» **PROBLEM REQUIREMENTS**
Which lines of the records contain the word "nitRate"? Copy each one.

» **DATA TO EXAMINE**
◇ ◇ ◇ ◇ ◇

theorem State.alignTime_keeps {b s : State} (h : Keeps b s) (ns origin : Nat) : Keeps b (State.alignTime s ns origin) := by
  unfold State.alignTime
  repeat' first
    | with_reducible assumption
    | ((try lift_lets); intro x; refine (fun (_ : Keeps b x) => ?_) ?_; (on_goal 2 => subst x); clear_value x)
    | ((try lift_lets); intro x; clear_value x)
    | intro _
    | exact rfl
    | with_reducible apply ite_keeps
    | with_reducible apply State.anchor_keeps
    | with_reducible apply State.modClock_keeps
    | with_reducible apply State.modSync_keeps
    | with_reducible apply State.record_keeps
    | with_reducible apply State.set_keeps

theorem State.ppsSettle_keeps {b s : State} (h : Keeps b s) : Keeps b (State.ppsSettle s) := by
  unfold State.ppsSettle
  repeat' first
    | with_reducible assumption
    | intro _
    | exact rfl
    | with_reducible apply ite_keeps
    | with_reducible apply State.modPins_keeps

theorem State.pass_keeps {b s : State} (h : Keeps b s) (d : Nat) : Keeps b (State.pass s d) := by
  unfold State.pass
  repeat' first
    | with_reducible assumption
    | ((try lift_lets); intro x; refine (fun (_ : Keeps b x) => ?_) ?_; (on_goal 2 => subst x); clear_value x)
    | ((try lift_lets); intro x; clear_value x)
    | intro _
    | exact rfl
    | with_reducible apply ite_keeps
    | with_reducible apply State.modClock_keeps
    | with_reducible apply State.modSync_keeps
    | with_reducible apply State.ppsSettle_keeps
    | with_reducible apply State.up_keeps
    | split
    | refine Keeps.ofSnd ?_ (by assumption)
    | refine Keeps.ofThird ?_ (by assumption)
    | refine Keeps.ofFourth ?_ (by assumption)
    | (apply Keeps.other (by assumption) <;> rfl)

theorem State.passTo_keeps {b s : State} (h : Keeps b s) (x : Nat) : Keeps b (State.passTo s x) := by
  unfold State.passTo
  repeat' first
    | with_reducible assumption
    | intro _
    | exact rfl
    | with_reducible apply ite_keeps
    | with_reducible apply State.pass_keeps

theorem State.delaySample_keeps {b s : State} (h : Keeps b s) (n : Nat) (d : Int) : Keeps b (State.delaySample s n d) := by
  unfold State.delaySample
  repeat' first
    | with_reducible assumption
    | ((try lift_lets); intro x; refine (fun (_ : Keeps b x) => ?_) ?_; (on_goal 2 => subst x); clear_value x)
    | ((try lift_lets); intro x; clear_value x)
    | intro _
    | exact rfl
    | with_reducible apply ite_keeps
    | with_reducible apply State.inc_keeps
    | with_reducible apply State.modPort_keeps
    | with_reducible apply State.set_keeps

theorem State.delayLimit_keeps {b s : State} (h : Keeps b s) (n : Nat) : Keeps b (State.delayLimit s n) := by
  unfold State.delayLimit
  repeat' first
    | with_reducible assumption
    | ((try lift_lets); intro x; clear_value x)
    | intro _
    | exact rfl
    | with_reducible apply ite_keeps
    | with_reducible apply State.hold_keeps
    | with_reducible apply State.record_keeps

theorem State.delayLimits_keeps {b s : State} (h : Keeps b s) : Keeps b (State.delayLimits s) := by
  unfold State.delayLimits
  repeat' first
    | with_reducible assumption
    | intro _
    | exact rfl
    | with_reducible apply ite_keeps
    | with_reducible refine foldl_keeps ?_ _ _ (fun _ _ _ => ?_)
    | with_reducible refine foldl_snd_keeps _ ?_ _ _ (fun _ _ _ => ?_)
    | with_reducible apply State.delayLimit_keeps

theorem State.noteSender_keeps {b s : State} (h : Keeps b s) (pos uid dist : Nat) (d : Int) : Keeps b (State.noteSender s pos uid dist d) := by
  unfold State.noteSender
  repeat' first
    | with_reducible assumption
    | intro _
    | exact rfl
    | with_reducible apply ite_keeps
    | with_reducible apply State.modSync_keeps

theorem State.goSilent_keeps {b s : State} (h : Keeps b s) (why : Nat) : Keeps b (State.goSilent s why) := by
  unfold State.goSilent
  repeat' first
    | with_reducible assumption
    | ((try lift_lets); intro x; refine (fun (_ : Keeps b x) => ?_) ?_; (on_goal 2 => subst x); clear_value x)
    | intro _
    | exact rfl
    | with_reducible apply ite_keeps
    | with_reducible apply State.inc_keeps
    | with_reducible apply State.modSync_keeps
    | with_reducible apply State.record_keeps
    | with_reducible apply State.toLine_keeps

theorem State.nitRate_keeps {b s : State} (h : Keeps b s) (m : Int) : Keeps b (State.nitRate s m) := by
  unfold State.nitRate
  repeat' first
    | with_reducible assumption
    | ((try lift_lets); intro x; clear_value x)
    | intro _
    | exact rfl
    | with_reducible apply ite_keeps
    | with_reducible apply State.flag_keeps
    | with_reducible apply State.modSync_keeps
    | with_reducible apply State.record_keeps
    | with_reducible apply State.set_keeps
    | split

theorem State.nitCheck_keeps {b s : State} (h : Keeps b s) (conv : Bool) : Keeps b (State.nitCheck s conv) := by
  unfold State.nitCheck
  repeat' first
    | with_reducible assumption
    | intro _
    | exact rfl
    | with_reducible apply ite_keeps
    | with_reducible apply State.goSilent_keeps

◇ ◇ ◇ ◇ ◇

» **RESULT OF THE TASK**
theorem State.nitRate_keeps {b s : State} (h : Keeps b s) (m : Int) : Keeps b (State.nitRate s m) := by
  unfold State.nitRate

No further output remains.